--- Given entries ---

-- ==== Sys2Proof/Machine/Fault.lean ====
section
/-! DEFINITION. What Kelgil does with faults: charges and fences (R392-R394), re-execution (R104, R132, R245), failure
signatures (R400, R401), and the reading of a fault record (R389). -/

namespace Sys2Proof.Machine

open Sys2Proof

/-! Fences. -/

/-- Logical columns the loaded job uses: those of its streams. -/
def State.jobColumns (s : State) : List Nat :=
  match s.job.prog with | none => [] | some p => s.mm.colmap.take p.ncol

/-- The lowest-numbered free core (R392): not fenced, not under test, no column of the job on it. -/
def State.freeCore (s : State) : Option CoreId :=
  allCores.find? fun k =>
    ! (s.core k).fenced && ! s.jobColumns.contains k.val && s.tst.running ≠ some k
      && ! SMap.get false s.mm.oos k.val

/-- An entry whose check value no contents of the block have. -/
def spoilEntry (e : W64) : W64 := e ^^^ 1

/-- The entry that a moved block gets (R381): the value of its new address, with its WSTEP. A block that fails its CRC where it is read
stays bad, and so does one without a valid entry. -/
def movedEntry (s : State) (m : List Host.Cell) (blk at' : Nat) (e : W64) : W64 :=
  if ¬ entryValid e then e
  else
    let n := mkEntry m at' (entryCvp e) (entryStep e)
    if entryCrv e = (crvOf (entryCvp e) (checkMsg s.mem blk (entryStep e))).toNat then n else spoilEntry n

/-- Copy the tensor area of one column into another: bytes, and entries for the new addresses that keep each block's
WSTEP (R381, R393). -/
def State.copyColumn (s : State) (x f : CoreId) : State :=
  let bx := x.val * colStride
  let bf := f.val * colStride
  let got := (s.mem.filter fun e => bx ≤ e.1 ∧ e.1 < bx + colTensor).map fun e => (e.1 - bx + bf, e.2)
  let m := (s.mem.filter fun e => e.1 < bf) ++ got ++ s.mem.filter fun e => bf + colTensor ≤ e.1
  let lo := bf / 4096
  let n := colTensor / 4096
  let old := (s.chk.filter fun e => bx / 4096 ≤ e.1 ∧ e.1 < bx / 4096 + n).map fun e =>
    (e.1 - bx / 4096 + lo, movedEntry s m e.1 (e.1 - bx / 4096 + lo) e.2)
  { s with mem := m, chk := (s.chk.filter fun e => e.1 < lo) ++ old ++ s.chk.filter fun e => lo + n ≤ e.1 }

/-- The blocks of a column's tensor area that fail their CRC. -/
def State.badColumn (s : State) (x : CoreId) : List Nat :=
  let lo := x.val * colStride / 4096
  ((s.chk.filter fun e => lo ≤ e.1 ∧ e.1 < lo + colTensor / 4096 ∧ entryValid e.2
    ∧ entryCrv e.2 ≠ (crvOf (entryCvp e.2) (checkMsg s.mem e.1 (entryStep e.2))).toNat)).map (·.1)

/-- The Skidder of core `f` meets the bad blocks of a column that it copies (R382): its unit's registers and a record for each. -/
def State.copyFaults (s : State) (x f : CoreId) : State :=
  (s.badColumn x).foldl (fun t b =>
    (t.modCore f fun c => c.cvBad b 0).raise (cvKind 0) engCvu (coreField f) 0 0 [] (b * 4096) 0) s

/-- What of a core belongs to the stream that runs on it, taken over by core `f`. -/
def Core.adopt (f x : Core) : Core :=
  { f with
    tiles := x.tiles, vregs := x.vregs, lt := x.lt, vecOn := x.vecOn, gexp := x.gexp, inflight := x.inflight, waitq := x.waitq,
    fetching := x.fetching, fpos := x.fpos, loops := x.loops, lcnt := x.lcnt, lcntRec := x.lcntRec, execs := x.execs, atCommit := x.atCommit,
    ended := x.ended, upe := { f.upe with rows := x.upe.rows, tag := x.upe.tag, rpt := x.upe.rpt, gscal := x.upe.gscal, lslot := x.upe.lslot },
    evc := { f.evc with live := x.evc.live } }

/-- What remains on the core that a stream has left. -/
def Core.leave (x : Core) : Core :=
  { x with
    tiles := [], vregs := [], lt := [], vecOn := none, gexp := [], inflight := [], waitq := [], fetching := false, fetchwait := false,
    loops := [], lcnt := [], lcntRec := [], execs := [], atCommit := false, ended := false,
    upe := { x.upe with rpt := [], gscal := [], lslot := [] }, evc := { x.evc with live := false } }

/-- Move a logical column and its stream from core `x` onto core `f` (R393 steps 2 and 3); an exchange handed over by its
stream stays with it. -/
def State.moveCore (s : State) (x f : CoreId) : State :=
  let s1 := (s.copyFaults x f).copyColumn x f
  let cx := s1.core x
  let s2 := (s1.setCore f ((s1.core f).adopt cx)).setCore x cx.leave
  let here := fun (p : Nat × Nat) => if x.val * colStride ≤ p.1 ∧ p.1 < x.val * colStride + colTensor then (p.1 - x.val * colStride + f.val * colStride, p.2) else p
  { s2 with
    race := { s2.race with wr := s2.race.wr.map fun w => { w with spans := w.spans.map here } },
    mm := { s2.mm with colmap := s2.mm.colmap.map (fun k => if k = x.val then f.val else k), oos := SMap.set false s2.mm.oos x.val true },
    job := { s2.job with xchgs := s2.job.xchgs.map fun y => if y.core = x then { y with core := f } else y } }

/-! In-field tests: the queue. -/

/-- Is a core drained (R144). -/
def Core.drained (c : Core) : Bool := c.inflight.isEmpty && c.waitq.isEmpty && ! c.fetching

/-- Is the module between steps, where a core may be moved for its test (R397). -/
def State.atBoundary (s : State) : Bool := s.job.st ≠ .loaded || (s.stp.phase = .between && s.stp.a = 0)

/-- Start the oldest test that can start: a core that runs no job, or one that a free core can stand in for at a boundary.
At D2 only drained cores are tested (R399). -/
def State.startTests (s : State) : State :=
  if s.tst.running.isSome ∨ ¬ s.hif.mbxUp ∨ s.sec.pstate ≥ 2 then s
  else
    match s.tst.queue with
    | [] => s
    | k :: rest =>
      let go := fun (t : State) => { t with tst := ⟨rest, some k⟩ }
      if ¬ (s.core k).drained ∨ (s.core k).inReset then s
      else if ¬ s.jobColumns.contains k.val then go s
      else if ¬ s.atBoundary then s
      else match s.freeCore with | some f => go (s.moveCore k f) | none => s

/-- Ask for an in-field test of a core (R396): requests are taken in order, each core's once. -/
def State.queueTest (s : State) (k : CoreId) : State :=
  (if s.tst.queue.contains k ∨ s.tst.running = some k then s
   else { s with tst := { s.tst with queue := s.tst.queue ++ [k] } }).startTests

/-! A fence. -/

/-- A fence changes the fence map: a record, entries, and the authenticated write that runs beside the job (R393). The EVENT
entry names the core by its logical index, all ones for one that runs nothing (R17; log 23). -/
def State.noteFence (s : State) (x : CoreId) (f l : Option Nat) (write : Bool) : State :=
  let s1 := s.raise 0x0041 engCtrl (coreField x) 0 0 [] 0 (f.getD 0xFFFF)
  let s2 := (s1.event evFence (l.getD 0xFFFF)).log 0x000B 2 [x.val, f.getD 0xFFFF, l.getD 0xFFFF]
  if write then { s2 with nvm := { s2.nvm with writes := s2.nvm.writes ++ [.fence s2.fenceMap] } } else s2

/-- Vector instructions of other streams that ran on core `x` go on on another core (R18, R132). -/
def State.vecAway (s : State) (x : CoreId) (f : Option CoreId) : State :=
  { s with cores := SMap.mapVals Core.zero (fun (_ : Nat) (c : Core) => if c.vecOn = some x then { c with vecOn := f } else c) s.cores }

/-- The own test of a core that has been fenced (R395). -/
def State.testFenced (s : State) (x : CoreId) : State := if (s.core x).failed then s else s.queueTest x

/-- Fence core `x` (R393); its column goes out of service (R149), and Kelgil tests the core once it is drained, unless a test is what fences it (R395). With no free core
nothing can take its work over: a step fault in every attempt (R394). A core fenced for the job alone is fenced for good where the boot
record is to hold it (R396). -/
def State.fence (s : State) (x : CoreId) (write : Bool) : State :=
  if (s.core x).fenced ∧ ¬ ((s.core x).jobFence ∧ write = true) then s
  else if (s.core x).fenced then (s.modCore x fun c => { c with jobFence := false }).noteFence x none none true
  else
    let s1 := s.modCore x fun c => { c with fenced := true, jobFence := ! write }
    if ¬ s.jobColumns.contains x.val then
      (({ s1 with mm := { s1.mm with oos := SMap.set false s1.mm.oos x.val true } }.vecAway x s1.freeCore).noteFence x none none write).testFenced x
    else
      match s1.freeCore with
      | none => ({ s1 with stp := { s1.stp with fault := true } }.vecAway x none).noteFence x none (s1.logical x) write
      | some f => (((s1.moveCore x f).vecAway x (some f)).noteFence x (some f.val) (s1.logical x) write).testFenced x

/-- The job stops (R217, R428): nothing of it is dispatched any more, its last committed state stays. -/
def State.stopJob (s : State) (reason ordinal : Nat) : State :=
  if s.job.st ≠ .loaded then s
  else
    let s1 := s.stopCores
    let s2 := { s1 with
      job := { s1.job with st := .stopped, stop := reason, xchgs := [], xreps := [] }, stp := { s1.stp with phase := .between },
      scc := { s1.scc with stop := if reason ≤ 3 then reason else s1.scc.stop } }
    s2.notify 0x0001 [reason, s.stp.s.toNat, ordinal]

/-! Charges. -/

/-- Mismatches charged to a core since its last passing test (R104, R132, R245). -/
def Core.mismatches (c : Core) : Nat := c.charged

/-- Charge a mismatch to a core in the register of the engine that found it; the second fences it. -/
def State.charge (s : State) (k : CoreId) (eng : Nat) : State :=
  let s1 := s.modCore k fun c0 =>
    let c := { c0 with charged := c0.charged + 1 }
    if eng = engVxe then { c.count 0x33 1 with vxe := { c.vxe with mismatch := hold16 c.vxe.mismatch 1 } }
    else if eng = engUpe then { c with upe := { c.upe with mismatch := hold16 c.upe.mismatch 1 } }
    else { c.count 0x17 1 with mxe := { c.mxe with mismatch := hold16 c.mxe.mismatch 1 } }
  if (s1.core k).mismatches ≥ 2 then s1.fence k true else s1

---
--- Given entries ---

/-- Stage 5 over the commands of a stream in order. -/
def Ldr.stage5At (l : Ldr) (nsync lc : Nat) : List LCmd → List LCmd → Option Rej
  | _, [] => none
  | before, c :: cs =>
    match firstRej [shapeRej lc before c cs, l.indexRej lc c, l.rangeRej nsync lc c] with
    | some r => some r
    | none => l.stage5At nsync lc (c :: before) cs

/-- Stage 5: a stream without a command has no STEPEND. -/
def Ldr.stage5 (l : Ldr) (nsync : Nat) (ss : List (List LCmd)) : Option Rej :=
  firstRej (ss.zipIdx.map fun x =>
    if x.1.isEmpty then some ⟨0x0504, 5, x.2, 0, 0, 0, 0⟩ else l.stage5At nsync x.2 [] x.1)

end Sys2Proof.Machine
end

---

Copy out only the lines above from the one with "core's once. -/" to the one with "(R18, R132). -/", inclusive, exactly as they stand.

/-- Ask for an in-field test of a core (R396): requests are taken in order, each core's once. -/
def State.queueTest (s : State) (k : CoreId) : State :=
  (if s.tst.queue.contains k ∨ s.tst.running = some k then s
   else { s with tst := { s.tst with queue := s.tst.queue ++ [k] } }).startTests

/-! A fence. -/

/-- A fence changes the fence map: a record, entries, and the authenticated write that runs beside the job (R393). The EVENT
entry names the core by its logical index, all ones for one that runs nothing (R17; log 23). -/
def State.noteFence (s : State) (x : CoreId) (f l : Option Nat) (write : Bool) : State :=
  let s1 := s.raise 0x0041 engCtrl (coreField x) 0 0 [] 0 (f.getD 0xFFFF)
  let s2 := (s1.event evFence (l.getD 0xFFFF)).log 0x000B 2 [x.val, f.getD 0xFFFF, l.getD 0xFFFF]
  if write then { s2 with nvm := { s2.nvm with writes := s2.nvm.writes ++ [.fence s2.fenceMap] } } else s2

/-- Vector instructions of other streams that ran on core `x` go on on another core (R18, R132). -/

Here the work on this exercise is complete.